“El muerto
aquel”
Cuando contempló el féretro por última vez lo
hizo de forma desapasionada, como quien mira un paisaje conocido a través de la
ventana de un tren en marcha.
En las horas previas al entierro, la viuda
Carmen, hija del conocido sexador de pollos Juan Tutrí de la no menos conocida
granja avícola “La gallina o el huevo: ¿qué fue primero?”, había dispuesto que
nadie se acercara a contemplar el rictus del finado hasta que la peluquera y
esteticista – y para la ocasión también tanatopractora – María Luisa Mórbida,
que regentaba la “coiffure” del salón francés de belleza “Le chic parisien
c’est très jolie”, le hubiese recortado la barba, aquella perilla que tiempo
atrás conquistó a la joven Carmen.
Cuando Carmen vio por primera vez con vida a
su ahora querido muerto, el corazón le dio un vuelco: creyó reconocer en él a
Robin de los Bosques, a la sazón un Errol Flynn vestido con mallas ceñidas pero
tan discretas que lograban disimular lo monstruoso de su miembro viril con el
que, dicen, tocaba sonatas aporreando las teclas de algún piano en fiestas
privadas.
La hermana mayor de Carmen la llevó al cine
una vez siendo ésta una niña pre-púber para que ejerciera las funciones propias
de una carabina, tan necesaria a ojos de los adultos cuando una joven es
pretendida por algún machote, y así poder comerse la boca con Genaro en la fila
más oscura del cine Novedades. Pues resultó que mientras la hermana de Carmen
redefinía por completo el concepto “meterse mano” con Genaro introduciendo una
nueva variante con la boca, la futura viuda de esta historia caía fulminada por
las flechas de amor que Cupido a ciegas, como siempre y más en la oscuridad de
una sesión continua y transmutado en un héroe “desfacedor” de entuertos con
arco y sombrero ridículo y con pluma aún más ridícula, le lanzaba desde la
pantalla de un cine a la pobre Carmen.
Pero con la perilla de aquel actor empezaban y
acababan todas similitudes del muerto con el personaje de Errol Flynn en la
gran pantalla. Ahora, de cuerpo presente en la planta baja de un fastuoso
chalé, el hombre de la perilla aguarda, tieso como un ajo, que prohombres del
pueblo y gente de bien ofrezcan sus condolencias a la afligida viuda que
contempla en soledad un ataúd hecho con maderas nobles.

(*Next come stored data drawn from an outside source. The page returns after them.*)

/-! ## wrBit -/

@[simp] theorem wrBit_pending (s : State) (f : Fld) (b : Nat) (v : Bool) : (wrBit s f b v).pending = s.pending := rfl
@[simp] theorem wrBit_phase (s : State) (f : Fld) (b : Nat) (v : Bool) : (wrBit s f b v).phase = s.phase := rfl
@[simp] theorem wrBit_shadow (s : State) (f : Fld) (b : Nat) (v : Bool) : (wrBit s f b v).shadow = s.shadow := rfl
@[simp] theorem wrBit_latch (s : State) (f : Fld) (b : Nat) (v : Bool) : (wrBit s f b v).latch = s.latch := rfl
@[simp] theorem wrBit_pages (s : State) (f : Fld) (b : Nat) (v : Bool) : (wrBit s f b v).pages = s.pages := rfl
@[simp] theorem wrBit_events (s : State) (f : Fld) (b : Nat) (v : Bool) : (wrBit s f b v).events = s.events := rfl
@[simp] theorem wrBit_vecs (s : State) (f : Fld) (b : Nat) (v : Bool) : (wrBit s f b v).vecs = s.vecs := rfl
@[simp] theorem wrBit_irq (s : State) (f : Fld) (b : Nat) (v : Bool) : (wrBit s f b v).irq = s.irq := rfl
@[simp] theorem wrBit_bar2 (s : State) (f : Fld) (b : Nat) (v : Bool) : (wrBit s f b v).bar2 = s.bar2 := rfl
@[simp] theorem wrBit_out (s : State) (f : Fld) (b : Nat) (v : Bool) : (wrBit s f b v).out = s.out := rfl
@[simp] theorem wrBit_free (s : State) (f : Fld) (b : Nat) (v : Bool) : (wrBit s f b v).free = s.free := rfl
@[simp] theorem wrBit_park (s : State) (f : Fld) (b : Nat) (v : Bool) : (wrBit s f b v).park = s.park := rfl
@[simp] theorem wrBit_line (s : State) (f : Fld) (b : Nat) (v : Bool) : (wrBit s f b v).line = s.line := rfl
@[simp] theorem wrBit_clk (s : State) (f : Fld) (b : Nat) (v : Bool) : (wrBit s f b v).clk = s.clk := rfl
@[simp] theorem wrBit_fuses (s : State) (f : Fld) (b : Nat) (v : Bool) : (wrBit s f b v).fuses = s.fuses := rfl
@[simp] theorem wrBit_store (s : State) (f : Fld) (b : Nat) (v : Bool) : (wrBit s f b v).store = s.store := rfl
@[simp] theorem wrBit_claims (s : State) (f : Fld) (b : Nat) (v : Bool) : (wrBit s f b v).claims = s.claims := rfl
@[simp] theorem wrBit_accepted (s : State) (f : Fld) (b : Nat) (v : Bool) : (wrBit s f b v).accepted = s.accepted := rfl
@[simp] theorem wrBit_remote (s : State) (f : Fld) (b : Nat) (v : Bool) : (wrBit s f b v).remote = s.remote := rfl
@[simp] theorem wrBit_semWait (s : State) (f : Fld) (b : Nat) (v : Bool) : (wrBit s f b v).semWait = s.semWait := rfl
@[simp] theorem wrBit_fwd (s : State) (f : Fld) (b : Nat) (v : Bool) : (wrBit s f b v).fwd = s.fwd := rfl
@[simp] theorem wrBit_ports (s : State) (f : Fld) (b : Nat) (v : Bool) : (wrBit s f b v).ports = s.ports := rfl
@[simp] theorem wrBit_churn (s : State) (f : Fld) (b : Nat) (v : Bool) : (wrBit s f b v).churn = s.churn := rfl
@[simp] theorem wrBit_roster (s : State) (f : Fld) (b : Nat) (v : Bool) : (wrBit s f b v).roster = s.roster := rfl
@[simp] theorem wrBit_tcfg (s : State) (f : Fld) (b : Nat) (v : Bool) : (wrBit s f b v).tcfg = s.tcfg := rfl
@[simp] theorem wrBit_time (s : State) (f : Fld) (b : Nat) (v : Bool) : (wrBit s f b v).time = s.time := rfl
@[simp] theorem wrBit_tlg (s : State) (f : Fld) (b : Nat) (v : Bool) : (wrBit s f b v).tlg = s.tlg := rfl
@[simp] theorem wrBit_mbus (s : State) (f : Fld) (b : Nat) (v : Bool) : (wrBit s f b v).mbus = s.mbus := rfl
@[simp] theorem wrBit_sleep (s : State) (f : Fld) (b : Nat) (v : Bool) : (wrBit s f b v).sleep = s.sleep := rfl
@[simp] theorem wrBit_load (s : State) (f : Fld) (b : Nat) (v : Bool) : (wrBit s f b v).load = s.load := rfl
@[simp] theorem wrBit_twin (s : State) (f : Fld) (b : Nat) (v : Bool) : (wrBit s f b v).twin = s.twin := rfl
@[simp] theorem wrBit_keys (s : State) (f : Fld) (b : Nat) (v : Bool) : (wrBit s f b v).keys = s.keys := rfl
@[simp] theorem wrBit_rcd (s : State) (f : Fld) (b : Nat) (v : Bool) : (wrBit s f b v).rcd = s.rcd := rfl
@[simp] theorem wrBit_rsv (s : State) (f : Fld) (b : Nat) (v : Bool) : (wrBit s f b v).rsv = s.rsv := rfl

/-! ## wrShadow -/

@[simp] theorem wrShadow_pending (s : State) (f : Fld) (v : Nat) : (wrShadow s f v).pending = s.pending := rfl
@[simp] theorem wrShadow_phase (s : State) (f : Fld) (v : Nat) : (wrShadow s f v).phase = s.phase := rfl
@[simp] theorem wrShadow_regs (s : State) (f : Fld) (v : Nat) : (wrShadow s f v).regs = s.regs := rfl
@[simp] theorem wrShadow_latch (s : State) (f : Fld) (v : Nat) : (wrShadow s f v).latch = s.latch := rfl
@[simp] theorem wrShadow_pages (s : State) (f : Fld) (v : Nat) : (wrShadow s f v).pages = s.pages := rfl
@[simp] theorem wrShadow_events (s : State) (f : Fld) (v : Nat) : (wrShadow s f v).events = s.events := rfl
@[simp] theorem wrShadow_vecs (s : State) (f : Fld) (v : Nat) : (wrShadow s f v).vecs = s.vecs := rfl
@[simp] theorem wrShadow_irq (s : State) (f : Fld) (v : Nat) : (wrShadow s f v).irq = s.irq := rfl
@[simp] theorem wrShadow_bar2 (s : State) (f : Fld) (v : Nat) : (wrShadow s f v).bar2 = s.bar2 := rfl
@[simp] theorem wrShadow_out (s : State) (f : Fld) (v : Nat) : (wrShadow s f v).out = s.out := rfl
@[simp] theorem wrShadow_free (s : State) (f : Fld) (v : Nat) : (wrShadow s f v).free = s.free := rfl
@[simp] theorem wrShadow_park (s : State) (f : Fld) (v : Nat) : (wrShadow s f v).park = s.park := rfl
@[simp] theorem wrShadow_line (s : State) (f : Fld) (v : Nat) : (wrShadow s f v).line = s.line := rfl
@[simp] theorem wrShadow_clk (s : State) (f : Fld) (v : Nat) : (wrShadow s f v).clk = s.clk := rfl
@[simp] theorem wrShadow_fuses (s : State) (f : Fld) (v : Nat) : (wrShadow s f v).fuses = s.fuses := rfl
@[simp] theorem wrShadow_store (s : State) (f : Fld) (v : Nat) : (wrShadow s f v).store = s.store := rfl
@[simp] theorem wrShadow_claims (s : State) (f : Fld) (v : Nat) : (wrShadow s f v).claims = s.claims := rfl
@[simp] theorem wrShadow_accepted (s : State) (f : Fld) (v : Nat) : (wrShadow s f v).accepted = s.accepted := rfl
@[simp] theorem wrShadow_remote (s : State) (f : Fld) (v : Nat) : (wrShadow s f v).remote = s.remote := rfl
@[simp] theorem wrShadow_semWait (s : State) (f : Fld) (v : Nat) : (wrShadow s f v).semWait = s.semWait := rfl
@[simp] theorem wrShadow_fwd (s : State) (f : Fld) (v : Nat) : (wrShadow s f v).fwd = s.fwd := rfl
@[simp] theorem wrShadow_ports (s : State) (f : Fld) (v : Nat) : (wrShadow s f v).ports = s.ports := rfl
@[simp] theorem wrShadow_churn (s : State) (f : Fld) (v : Nat) : (wrShadow s f v).churn = s.churn := rfl
@[simp] theorem wrShadow_roster (s : State) (f : Fld) (v : Nat) : (wrShadow s f v).roster = s.roster := rfl
@[simp] theorem wrShadow_tcfg (s : State) (f : Fld) (v : Nat) : (wrShadow s f v).tcfg = s.tcfg := rfl
@[simp] theorem wrShadow_time (s : State) (f : Fld) (v : Nat) : (wrShadow s f v).time = s.time := rfl
@[simp] theorem wrShadow_tlg (s : State) (f : Fld) (v : Nat) : (wrShadow s f v).tlg = s.tlg := rfl
@[simp] theorem wrShadow_mbus (s : State) (f : Fld) (v : Nat) : (wrShadow s f v).mbus = s.mbus := rfl
@[simp] theorem wrShadow_sleep (s : State) (f : Fld) (v : Nat) : (wrShadow s f v).sleep = s.sleep := rfl
@[simp] theorem wrShadow_load (s : State) (f : Fld) (v : Nat) : (wrShadow s f v).load = s.load := rfl
@[simp] theorem wrShadow_twin (s : State) (f : Fld) (v : Nat) : (wrShadow s f v).twin = s.twin := rfl
@[simp] theorem wrShadow_keys (s : State) (f : Fld) (v : Nat) : (wrShadow s f v).keys = s.keys := rfl
@[simp] theorem wrShadow_rcd (s : State) (f : Fld) (v : Nat) : (wrShadow s f v).rcd = s.rcd := rfl
@[simp] theorem wrShadow_rsv (s : State) (f : Fld) (v : Nat) : (wrShadow s f v).rsv = s.rsv := rfl

/-! ## emit -/

@[simp] theorem emit_pending (s : State) (o : Output) : (emit s o).pending = s.pending := rfl
@[simp] theorem emit_phase (s : State) (o : Output) : (emit s o).phase = s.phase := rfl
@[simp] theorem emit_regs (s : State) (o : Output) : (emit s o).regs = s.regs := rfl
@[simp] theorem emit_shadow (s : State) (o : Output) : (emit s o).shadow = s.shadow := rfl
@[simp] theorem emit_latch (s : State) (o : Output) : (emit s o).latch = s.latch := rfl
@[simp] theorem emit_pages (s : State) (o : Output) : (emit s o).pages = s.pages := rfl
@[simp] theorem emit_events (s : State) (o : Output) : (emit s o).events = s.events := rfl
@[simp] theorem emit_vecs (s : State) (o : Output) : (emit s o).vecs = s.vecs := rfl
@[simp] theorem emit_irq (s : State) (o : Output) : (emit s o).irq = s.irq := rfl
@[simp] theorem emit_bar2 (s : State) (o : Output) : (emit s o).bar2 = s.bar2 := rfl
@[simp] theorem emit_free (s : State) (o : Output) : (emit s o).free = s.free := rfl
@[simp] theorem emit_park (s : State) (o : Output) : (emit s o).park = s.park := rfl
@[simp] theorem emit_line (s : State) (o : Output) : (emit s o).line = s.line := rfl
@[simp] theorem emit_clk (s : State) (o : Output) : (emit s o).clk = s.clk := rfl
@[simp] theorem emit_fuses (s : State) (o : Output) : (emit s o).fuses = s.fuses := rfl
@[simp] theorem emit_store (s : State) (o : Output) : (emit s o).store = s.store := rfl
@[simp] theorem emit_claims (s : State) (o : Output) : (emit s o).claims = s.claims := rfl
@[simp] theorem emit_accepted (s : State) (o : Output) : (emit s o).accepted = s.accepted := rfl
@[simp] theorem emit_remote (s : State) (o : Output) : (emit s o).remote = s.remote := rfl
@[simp] theorem emit_semWait (s : State) (o : Output) : (emit s o).semWait = s.semWait := rfl
@[simp] theorem emit_fwd (s : State) (o : Output) : (emit s o).fwd = s.fwd := rfl
@[simp] theorem emit_ports (s : State) (o : Output) : (emit s o).ports = s.ports := rfl
@[simp] theorem emit_churn (s : State) (o : Output) : (emit s o).churn = s.churn := rfl
@[simp] theorem emit_roster (s : State) (o : Output) : (emit s o).roster = s.roster := rfl
@[simp] theorem emit_tcfg (s : State) (o : Output) : (emit s o).tcfg = s.tcfg := rfl
@[simp] theorem emit_time (s : State) (o : Output) : (emit s o).time = s.time := rfl
@[simp] theorem emit_tlg (s : State) (o : Output) : (emit s o).tlg = s.tlg := rfl
@[simp] theorem emit_mbus (s : State) (o : Output) : (emit s o).mbus = s.mbus := rfl
@[simp] theorem emit_sleep (s : State) (o : Output) : (emit s o).sleep = s.sleep := rfl
@[simp] theorem emit_load (s : State) (o : Output) : (emit s o).load = s.load := rfl
@[simp] theorem emit_twin (s : State) (o : Output) : (emit s o).twin = s.twin := rfl
@[simp] theorem emit_keys (s : State) (o : Output) : (emit s o).keys = s.keys := rfl
@[simp] theorem emit_rcd (s : State) (o : Output) : (emit s o).rcd = s.rcd := rfl
@[simp] theorem emit_rsv (s : State) (o : Output) : (emit s o).rsv = s.rsv := rfl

Pero no vino nadie y nadie se acercó a la
casa. Ni siquiera fueron a escupir sobre la lápida cuando horas después fue
enterrado en el camposanto aquel vendedor de Participaciones Preferentes y
director de la sucursal bancaria que, cuando joven, se parecía a Robin Hood,
aquel que robaba a los ricos para dárselo a los pobres… ¿o quizás fuese al
revés?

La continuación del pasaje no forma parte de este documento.